**Your objective**
Begin at the first line of the records below and, please, give each line again exactly until the line with "def State.newWindow (s" is included.

**Available data**
══════════

-- ==== Sys2Proof/Machine/Tickets.lean ====
section
/-! DEFINITION. The ticket commands (chapter 1): opening (R6 to R9), approval (R12, R13), AMEND (R14 to R16), selection (R21), VOID
and SETTLE (R25 to R28), the take timer (R29), and the readings (R30, R31). -/

namespace Sys2Proof.Machine

/-! ### Opening -/

/-- The dual-control test (R7). -/
def State.dualNeeded (s : State) (amount : Nat) : Bool :=
  decide (s.params.dualLimit ≠ 0) && decide (s.params.dualLimit < amount)

/-- An approval deadline that starts now (R13). -/
def State.newWindow (s : State) : Option Deadline := some ⟨.approval, s.params.approvalWindow⟩

/-- The fields of a DISPENSE ticket as it is opened (R2, R6, R7). -/
def State.newDispense (s : State) (teller : Teller) (amount : Nat) (plan : List Segment) : Dispense :=
  { state := if s.dualNeeded amount then .awaitingSecond else .queued, amount := amount, plan := plan,
    dualRequired := s.dualNeeded amount, first := teller, second := none, queueStamp := none, goodPicked := 0,
    presented := 0, delivered := 0, retracted := 0, unresolved := 0, rejectPicks := 0, halt := none, laneLost := false,
    recalled := false, deadline := if s.dualNeeded amount then s.newWindow else none }

/-- The fields of an ENVELOPE ticket as it is opened (R2, R8, R10). -/
def newEnvelope : Envelope := { state := .awaitingEnvelope, amount := none, sequence := none }

/-- The fields of an INTAKE ticket as it is opened (R2, R9). -/
def newIntake : Intake :=
  { state := .readyIntake, amount := 0, accepted := .const 0, recycled := 0, vaulted := 0, returned := 0 }

/-- A ticket opened by a teller position at a lane, with the mark of R33. -/
def State.openFor (s : State) (teller : Teller) (l : Lane) (b : TicketBody) : State :=
  s.openTicket l (some teller) (s.markNow teller ⟨false, false⟩) b

/-- A DISPENSE ticket opened: it waits for its second approval or joins the pick queue (R6, R7). -/
def State.openDispenseTicket (s : State) (teller : Teller) (l : Lane) (amount : Nat) (plan : List Segment) : State :=
  let t := s.openFor teller l (.dispense (s.newDispense teller amount plan))
  if s.dualNeeded amount then t else t.joinQueue s.issueNumber

/-- The answer of a ticket request: the state formed anew, with the ticket's number and its state (R5). -/
def State.ticketDone (s : State) (n : Nat) : State × List Byte := (s.reform, ticketAnswer s.reform n)

/-- OPEN DISPENSE (R5, R6, R7). -/
def execOpenDispense (teller lane amount : Nat) (segments : List SegmentArg) (s : State) :
    Host.Outcome State Fault Refusal :=
  .next
    (s.answer fun t =>
      need t.wall.service .notInService <|
      named (Teller.ofNat? teller) .range fun who =>
      named (t.namedLane lane) .range fun l =>
      need (amountInRange amount) .range <|
      named (namedSegments segments) .range fun asks =>
      need t.hasFreeEntry .tableFull <|
      let plan := t.newSegments asks
      need (t.allInService plan) .unavailable <|
      need (decide (planValue plan = amount)) .valueMismatch <|
      need (t.availableFor [] plan) .short <|
      .ok ((t.openDispenseTicket who l amount plan).ticketDone t.issueNumber))

/-- OPEN ENVELOPE (R5, R8). -/
def execOpenEnvelope (teller lane : Nat) (s : State) : Host.Outcome State Fault Refusal :=
  .next
    (s.answer fun t =>
      need t.wall.service .notInService <|
      named (Teller.ofNat? teller) .range fun who =>
      named (t.namedLane lane) .range fun l =>
      need t.hasFreeEntry .tableFull <|
      .ok ((t.openFor who l (.envelope newEnvelope)).ticketDone t.issueNumber))

/-- OPEN INTAKE (R5, R9). -/
def execOpenIntake (teller lane : Nat) (s : State) : Host.Outcome State Fault Refusal :=
  .next
    (s.answer fun t =>
      need t.wall.service .notInService <|
      named (Teller.ofNat? teller) .range fun who =>
      named (t.namedLane lane) .range fun l =>
      need t.hasFreeEntry .tableFull <|
      .ok ((t.openFor who l (.intake newIntake)).ticketDone t.issueNumber))

/-! ### Approval -/

/-- The mark of a ticket that a teller position approves (R33). -/
def State.markTicket (s : State) (n : Nat) (teller : Teller) : State :=
  match s.ticket n with
  | some t => s.putTicket { t with mark := s.markNow teller t.mark }
  | none => s

/-- APPROVE (R5, R12). -/
def execApprove (ticket teller : Nat) (s : State) : Host.Outcome State Fault Refusal :=
  .next
    (s.answer fun t =>
      need t.wall.service .notInService <|
      need (numberInRange ticket) .range <|
      named (Teller.ofNat? teller) .range fun who =>
      named (t.ticket ticket) .notFound fun k =>
      match k.body with
      | .dispense d =>
        need (decide (d.state = .awaitingSecond)) .badState <|
        need (decide (who ≠ d.first)) .samePosition <|
        .ok
          ((((t.markTicket ticket who).move ticket
                (.dispense { d.enter .queued with second := some who, deadline := none })).joinQueue ticket).ticketDone
            ticket)
      | .envelope _ => .error .badState
      | .intake _ => .error .badState)

/-- APPROVAL_WINDOW_EXPIRY (R13). -/
def execApprovalWindowExpiry (ticket : Nat) (s : State) : Host.Outcome State Fault Refusal :=
  .next (s.claim ticket (· = .awaitingSecond) (Dispense.enter .expired)).reform

/-! ### AMEND -/

/-- The plan of a ticket that has not been picked, with its note values fixed anew (R14). -/
def State.revalue (s : State) (plan : List Segment) : List Segment :=
  plan.map fun g => s.newSegment ⟨g.position, g.notes⟩

/-- What AMEND in AWAITING_SECOND or QUEUED does when it is taken (R14). -/
def State.applyAmend (s : State) (n : Nat) (d : Dispense) (who : Teller) (amount : Nat) (plan : List Segment) : State :=
  if amount = d.amount then
    s.rewrite n (.dispense { d with
      plan := plan, deadline := if d.state = .awaitingSecond then s.newWindow else d.deadline })
  else
    let e : Dispense := { d.enter (if s.dualNeeded amount then .awaitingSecond else .queued) with
      amount := amount, plan := plan, first := who, second := none, dualRequired := s.dualNeeded amount,
      deadline := if s.dualNeeded amount then s.newWindow else none }
    let t := ((s.leaveQueue n).markTicket n who).move n (.dispense e)
    if s.dualNeeded amount then t else t.joinQueue n

/-- The plan AMEND asks of a ticket that has not been picked. -/
def State.resultingPlan (s : State) (d : Dispense) (asks : List Ask) : List Segment :=
  if asks.isEmpty then s.revalue d.plan else s.newSegments asks

/-- AMEND of a DISPENSE ticket in AWAITING_SECOND or QUEUED (R14). -/
def State.amendWaiting (s : State) (n : Nat) (d : Dispense) (who : Teller) (amount : Option Nat) (asks : List Ask) :
    Except Status (State × List Byte) :=
  need (amount.isSome || !asks.isEmpty) .range <|
  let plan := s.resultingPlan d asks
  need (s.allInService plan) .unavailable <|
  need (decide (planValue plan = amount.getD d.amount)) .valueMismatch <|
  need (s.availableFor d.plan plan) .short <|
  .ok ((s.applyAmend n d who (amount.getD d.amount) plan).ticketDone n)

/-- The segments a halted plan keeps: those with notes picked, each ending at its picked notes (R15). -/
def keptSegments (plan : List Segment) : List Segment :=
  (plan.filter fun g => decide (0 < g.picked)).map fun g => { g with notes := g.picked }

/-- The picker takes a ticket in PICKING (R67, R78): the pause test, the segment check and the pick. -/
def State.takeUp (s : State) (n : Nat) : State := { s with picker := { s.picker with ticket := some n } }.workPick n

══════════

**Response**
-- ==== Sys2Proof/Machine/Tickets.lean ====
section
/-! DEFINITION. The ticket commands (chapter 1): opening (R6 to R9), approval (R12, R13), AMEND (R14 to R16), selection (R21), VOID
and SETTLE (R25 to R28), the take timer (R29), and the readings (R30, R31). -/

namespace Sys2Proof.Machine

/-! ### Opening -/

/-- The dual-control test (R7). -/
def State.dualNeeded (s : State) (amount : Nat) : Bool :=
  decide (s.params.dualLimit ≠ 0) && decide (s.params.dualLimit < amount)

/-- An approval deadline that starts now (R13). -/
def State.newWindow (s : State) : Option Deadline := some ⟨.approval, s.params.approvalWindow⟩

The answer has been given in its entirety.